I guess. Please use code tags when posting code.
Aren't you missing some colons after labels (like SSQR)? (is this ARM assembler, or gas?)
It would be good to make the routines compatible with the C EABI calling convention (I think that only means that you need to save r4 in a couple of places. And a bunch of directives to get proper "thumb" symbol defintions.)

".1f" is defined multiple times. Is that what you meant to write? I thought "local labels" (in gas) were like:

USQRT:
      movs   r1,#1         //set initial adder to $80000000
      lsls   r1,#30         //
      movs   r2,#0         //Set initial result to 0.
2:
      adds   r3,r2,r1
      lsrs   r2,#1
      cmp      r0,r3
      bcc      1f
      subs   r0,r3
      adds   r2,r1
1:
      lsrs   r1,#2
      bne      .2b
      movs   r0,r2

You might like: GitHub - WestfW/structured_gas: "Structured programming" macros for Gnu Assembler (gas) - I think the ARM version works...

Sorry for being unclear. I'm using Atmel Studio & the GCC tool chain... and your setup for an assembly language project, westfw.

I've read quite a number of papers in which each facet of the MP3 decoder is analysed to develop DSP solutions. Without a doubt it's the IDCT that is the important metric. Be it fixed or floating-point, the IDCT takes almost 50% of the processors time.

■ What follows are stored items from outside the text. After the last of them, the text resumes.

-- ==== Sys2Proof/Machine/Ops.lean ====
section
/-! DEFINITION. The shared operations: choosing the transaction a step answers, answering it with a
result or an error, the checks of ENCODE and DECODE, and what the host does between steps. -/

namespace Sys2Proof.Machine

/-! ## The transaction being answered -/

/-- The position in `pending` of the transaction answered next: the head of `order` where it names a
transaction in progress, else the oldest (60_exceptions.md R180, log 2). -/
def State.turn (s : State) : Nat :=
  match s.order with
  | k :: _ => if k < s.pending.length then k else 0
  | [] => 0

/-- The transaction answered next; none where none is in progress. -/
def State.current (s : State) : Option Transaction := s.pending[s.turn]?

/-- The delivery of a response ends the transaction: it leaves `pending` and nothing else of it stays
(20_memory.md R47, R48, R52). -/
def State.answer (s : State) (resp : Response) : State :=
  { s with pending := s.pending.eraseIdx s.turn, order := s.order.tail, response := some resp }

/-- `respond(v)`: status OK and result v (00_scope.md R13). -/
def State.respond (s : State) (v : Result) : State := s.answer (.ok v)

/-- `raise E_<NAME>(info)`, the error entry (60_exceptions.md R174): the transaction ends at once with the
status and info record and no result; nothing is saved, no mode or mask changes, and control passes to no
handler. There is no return from it and nothing to restore: the machine goes on with the next transaction
(R175). -/
def State.raise (s : State) (e : ErrorReport) : State := s.answer (.error e)

/-- The end of a transaction with a result or an error. -/
def State.conclude (s : State) : Except ErrorReport Result → State
  | .ok v => s.respond v
  | .error e => s.raise e

/-- The end of a transaction whose inputs changed during it: a free response, the next of the draws
(70_reset_and_hazards.md R195). -/
def State.draw (s : State) : State :=
  { s.answer (Config.freeResponse s.draws) with draws := s.draws + 1 }

/-- One transaction, from its operands to its response. `operands` reads the operand fields, or names one
that is missing (60_exceptions.md R171); `body` is what the operation computes, and answers where the host
left every input buffer of the request alone (R195). -/
def serve {α : Type} (operands : Request → Except OperandField α)
    (body : α → Except ErrorReport Result) (s : State) : Host.Outcome State Fault Refusal :=
  match s.current with
  | none => .refused .noTransaction
  | some t =>
    match operands t.request with
    | .error field => .refused (.missingOperand field)
    | .ok v => if t.disturbed then .next s.draw else .next (s.conclude (body v))

/-! ## The checks of ENCODE and DECODE -/

/-- N > MAX_PIXELS (00_scope.md R10). -/
def tooManyPixels (cfg : Config) (n : Nat) : Bool :=
  match cfg.maxPixels with
  | some limit => limit < n
  | none => false

/-- Whether the dimensions fail: N > MAX_PIXELS, or N mod G(fmt) ≠ 0, or fmt = 0x00 and W mod 8 ≠ 0
(41_encode.md R110, 42_decode.md R140). -/
def badDimension (cfg : Config) (fmt : Byte) (width height : Nat) : Bool :=
  tooManyPixels cfg (width * height) || width * height % groupSize fmt != 0
    || (fmt == 0x00#8 && width % 8 != 0)

/-- ENCODE as a pure function of its operand: the checks of 41_encode.md R110 in its order, then the bytes
that `pack` gives. -/
def encodeBody (cfg : Config) (fmt : Byte) (pack : PixelBuffer → List Byte) (p : PixelBuffer) :
    Except ErrorReport Result :=
  if badDimension cfg fmt p.width p.height then .error (.dimension p.width p.height (groupSize fmt))
  else if p.pixels.length ≠ p.count then .error (.length p.count p.pixels.length)
  else .ok (.bytes (pack p))

/-- ENCODE of a format the encoder implements (41_encode.md R110). -/
def serveEncode (fmt : Byte) (pack : PixelBuffer → List Byte) (s : State) :
    Host.Outcome State Fault Refusal :=
  serve encodeOperand (encodeBody s.config fmt pack) s

/-- ENCODE of a format the encoder does not implement, or of a reserved code: E_UNSUPPORTED_FORMAT before
any dimension or length check (41_encode.md R110, R120, R121). -/
def serveEncodeUnsupported (fmt : Byte) (s : State) : Host.Outcome State Fault Refusal :=
  serve encodeOperand (fun _ => .error (.unsupportedFormat 0x01#8 fmt)) s

/-- DECODE as a pure function of its operands: the dimension and length checks of 42_decode.md R140 in its
order, then `unpack`, then the PixelBuffer with its metadata (10_state.md R29). -/
def decodeBody (cfg : Config) (fmt : Byte) (unpack : DecodeOperands → Except ErrorReport (List Pixel))
    (o : DecodeOperands) : Except ErrorReport Result :=
  if badDimension cfg fmt o.width o.height then .error (.dimension o.width o.height (groupSize fmt))
  else if o.data.length ≠ packedLen fmt o.width o.height then
    .error (.length (packedLen fmt o.width o.height) o.data.length)
  else
    match unpack o with
    | .error e => .error e
    | .ok pixels =>
      .ok (.picture { width := o.width, height := o.height, pixels := pixels }
        { name := metadataName fmt, width := o.width, height := o.height })

/-- DECODE of a listed format (42_decode.md R140). -/
def serveDecode (fmt : Byte) (unpack : DecodeOperands → Except ErrorReport (List Pixel)) (s : State) :
    Host.Outcome State Fault Refusal :=
  serve decodeOperands (decodeBody s.config fmt unpack) s

/-- DECODE of a reserved code: E_UNSUPPORTED_FORMAT before any other check (42_decode.md R140). -/
def serveDecodeUnsupported (fmt : Byte) (s : State) : Host.Outcome State Fault Refusal :=
  serve decodeOperands (fun _ => .error (.unsupportedFormat 0x02#8 fmt)) s

/-- A reserved `op`: E_ILLEGAL_OP, whatever `fmt` holds (30_encoding.md R65). -/
def serveIllegalOp (op : Byte) (s : State) : Host.Outcome State Fault Refusal :=
  serve noOperand (fun _ => .error (.illegalOp op)) s

/-! ## Outputs -/

/-- `MemWrite(addr, n, v)`: the n bytes of v, most significant first (00_scope.md R13, 20_memory.md R41).
Every ENCODE body writes its fields at ascending, adjoining offsets, so the output is their bytes in
order. -/
def bytesOf (n : Nat) (v : BitVec (8 * n)) : List Byte :=
  (List.range n).map fun k => v.extractLsb' (8 * (n - 1 - k)) 8

/-! ## The machine between transactions, and the host -/

/-- A step with no transaction in progress: nothing happens, and the response of the step before has been
delivered and is not held (10_state.md R23, R30; log 1). -/
def State.idle (s : State) : State := { s with response := none }

/-- The command of the transaction answered next, decoded (30_encoding.md R60); none where no transaction is
in progress. The codec has no instruction memory: "each command word is presented by the host with its
request" (20_memory.md R54). -/
def State.fetch (s : State) : Option DecodeResult := s.current.map fun t => decode t.request.cmd

/-- A request with the empty value in every operand field. -/
def Request.blank (cmd : Half) : Request :=
  { cmd := cmd, pixels := some { width := 0, height := 0, pixels := [] }, data := some [],
    width := some 0, height := some 0, palette := some [], name := some [], colorBits := some 0#8,
    sizeBits := some 0#8 }

/-- A request with another command word, and with an empty value in each operand field that it lacks and an
operation must have (60_exceptions.md R171). -/
def Request.withCommand (r : Request) (cmd : Half) : Request :=
  { cmd := cmd, pixels := some (r.pixels.getD { width := 0, height := 0, pixels := [] })
    data := some (r.data.getD []), width := some (r.width.getD 0), height := some (r.height.getD 0)
    palette := r.palette, name := some (r.name.getD []), colorBits := some (r.colorBits.getD 0#8)
    sizeBits := some (r.sizeBits.getD 0#8) }

/-- The state in which the transaction answered next has the command word `cmd`: the one that is next in
`s`, or, where none is in progress, one the host presents with empty operands (log 10). -/
def State.withCommand (s : State) (cmd : Half) : State :=
  match s.current with
  | some t => { s with pending := s.pending.set s.turn { t with request := t.request.withCommand cmd } }
  | none => { s with pending := [{ request := Request.blank cmd, changed := [] }] }

/-- A reset: the transactions in progress give no response, and the configuration stays
(70_reset_and_hazards.md R190, R191; log 9). -/
def State.applyReset (s : State) : State := { s with pending := [], order := [], response := none }

/-- The operand field that a request lacks for an operation, if any (60_exceptions.md R171). -/
def Request.lacks (r : Request) : Operation → Option OperandField
  | .encode => missingField (encodeOperand r)
  | .decode => missingField (decodeOperands r)
  | .bitsPerPixel => none
  | .nameToCode => missingField (nameOperand r)
  | .codeToName => missingField (codeBitsOperand r)

/-- The operand field a request lacks for the operation of its command, if any (60_exceptions.md R171). -/
def Request.missing (r : Request) : Option OperandField :=
  match Operation.ofSelector r.op with
  | some operation => r.lacks operation
  | none => none

/-- The host presents a request (70_reset_and_hazards.md R193). A request that lacks an operand field is
refused at the interface (60_exceptions.md R171). -/
def State.present (s : State) (r : Request) : Except Refusal State :=
  match r.missing with
  | some field => .error (.missingOperand field)
  | none => .ok { s with pending := s.pending ++ [{ request := r, changed := [] }] }

/-- The host changes the input buffer `b` of the transaction at position `k` (70_reset_and_hazards.md
R195). What it then holds does not matter, nor whether the operation reads it: the response may be any. -/
def State.changeInput (s : State) (k : Nat) (b : InputBuffer) : State :=
  { s with pending := s.pending.modify k fun t => { t with changed := b :: t.changed } }

end Sys2Proof.Machine
end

This is useful because unless one can get that running sufficiently fast, there is no point in carrying on. Conveniently, the code in a a single .cpp file (dct32.cpp) of the Helix implementation. Thus far, my 4th attempt has converted 200 lines of C++ into >1800 lines of assembly language. I should explain that the the first pass is unrolled, the second pass juggled (you can JUST manage when you can use LR) and the third pass reordered. It doesn't need to use memory as temporary storage which significantly the compiler does - a LOT.

My days of SH2 coding have proved useful but I'm glad I didn't end up needing to put literal pools in the middle of the code & brach around it. It just looks ugly. The few loops involved require me to conditionally branch around 32-bit long branches. I've never programmed Thumb 'en colère' before now but I'm interested to note that the 32-bit BL instruction is ±4MB so one of the ideas I've had is to make the entire code/data relocatable. I haven't worried about the ROM & RAM footprints too much until now but I'm now considering setting myself an arbitrarily low figure of 24/8Kbytes just to see how few resources can be consumed by a software MP3 decoder.

What I have done is bought an Aurduino Due and once I've got that set up I propose to convert the compiled C++ Thumb-2 code into Thumb-1 assembly language routine by routine. Of course it's a wrench to lose the 64-bit multiply & count leading-zero functionality but I note that even in the most dense routines, 2/3 of the time is still spend performing logic operations rather than multiply & multiply-and-accumulate and so as long as the variables always fit into r0-r15 (with the 32 samples being worked on being placed on the stack) and no temporary storage, it's hand-optimization to shave off cycles.

There are a few aspects of the C++ I may need to ask questions about but I notice that simple tricks like triple-buffering can be used to reliably provide the DACs with data even though the whole thing depends on the risky just-in-time strategies. IF there proves to be occasional frames in which there are simply not enough cycles, I have been considering ways to avoid stuttering. Given that up to 32 frequency sub-bands are being recombined, it may be possible to quickly work out which are the most important to providing the audible output and gracefully losing fidelity.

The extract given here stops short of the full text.